Glucose is pulled freely into cells with GLUT-1, GLUT-2, or GLUT-3 receptors (e.g. insulin-independent cells) such as:

  • Pancreatic cells.
  • Hepatic cells.
  • Nerve cells.
  • Smooth muscle walls of blood vessels.

Cells with GLUT-4 recepts (i.e. insulin-dependent cells)require insulin to uptake glucose. These cells include:

  • Adipose tissue.
  • Skeletal muscle cells.

Hyperglycemia

Hyperglycemia (excess blood glucose, defined as CBG > 100) damages insulin-independent cells due to the accumulation of metabolic waste products.

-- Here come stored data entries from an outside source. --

/-- A write of RCC.CFG.Mode (R150): a change to Mode 1 or 2 writes back every dirty line first, and one to Mode 2 then empties the
partition, at the latest before a return to Mode 0 or 1. -/
def execRccModeWrite (fn ruu mode : Nat) (s : State) : Host.Outcome State Fault Refusal :=
  nextC s fun c =>
    let old := min 2 (c.dev.get RCC.CFG.Mode ruu)
    let new := min 2 (mode % 4)
    let ok := c.dev.reachable fn && isPf fn && c.dev.live .rcc ruu
    let change := ok && new != old && new != 0
    let c := if ok && decide (new < 2) then c.empty ruu else c
    let c := if change then c.writeBack ruu else c
    let c := if change && new == 2 then c.upd fun d => d.setRuu ruu { d.ruu ruu with emptying := true } else c
    c.upd fun d => d.gate fn .rcc ruu 0x200 fun d =>
      let d := d.set RCC.CFG.Mode mode ruu
      if change then d.set RCC.STAT_C.Flushing 1 ruu else d

/-- A write of RCC.CTL_C.Flush (R150). -/
def execRccFlush (fn ruu : Nat) (s : State) : Host.Outcome State Fault Refusal :=
  nextC s fun c =>
    let ok := c.dev.reachable fn && isPf fn && c.dev.live .rcc ruu
    let c := if ok then c.writeBack ruu else c
    c.upd fun d => d.gate fn .rcc ruu 0x204 (·.set RCC.STAT_C.Flushing 1 ruu)

/-- A flush or mode change finishes writing back: Flushing clears, and a change to Mode 2 invalidates every line (R150). -/
def execRccFlushDone (ruu : Nat) (s : State) : Host.Outcome State Fault Refusal :=
  nextC s fun c => if c.dev.flag RCC.STAT_C.Flushing ruu then (c.empty ruu).upd (·.set RCC.STAT_C.Flushing 0 ruu) else c

/-- A POISON_CMD Clear (R172): ignored and counted while busy; refused for an epoch mismatch or another RUU's location. A location
whose set holds no table or whose Index is beyond its slots is carried out like any other: the manual gives it no outcome (DESIGN
CHOICE, log entry 96). -/
def execPoisonClear (fn ruu : Nat) (s : State) : Host.Outcome State Fault Refusal :=
  nextC s fun c =>
    let ok := c.dev.reachable fn && isPf fn && c.dev.live .ruu ruu
    let l := locOfWord (c.dev.get RUU.POISON_LOC.Loc ruu)
    let busy := c.dev.flag RUU.POISON_STAT.Busy ruu
    let bad := c.dev.get RUU.POISON_EPOCH.Epoch ruu != c.dev.get FTB.EPOCH.Epoch || l.ruu != ruu
    let c := c.upd fun d => d.gate fn .ruu ruu 0x288 fun d =>
      if busy then d.miss
      else if bad then d.set RUU.POISON_STAT.Refused 1 ruu
      else (d.set RUU.POISON_STAT.Refused 0 ruu).set RUU.POISON_STAT.Busy 1 ruu
    if ok && !busy && !bad then c.issueReq ruu (.poison l) else c

end Sys2Proof.Machine
end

Hyperglycemia causes excess glucose to build up in the renal tubule. This excess glucose osmoses H\(_2\)O, resulting in polyuria and the downstream symptoms of dehydration, polydipsia, and hypotension due to ECF volume loss.

Other symptoms of hyperglycemia include blurry vision due to osmotic effects within the eye and increased infections (such as thrush and yeast infections) due to the excess glucose providing a food source for microorganisms.

Extreme hyperglycemia can induce Hyperglycemic Hyperosmolar Syndrome.

Hypoglycemia

Symptoms of hypoglycemia include:

  • Pale, cool, diaphoretic skin.
  • Irritability, anxiety, shakiness.
  • Tachycardia.
  • Confusion and trouble concentrating.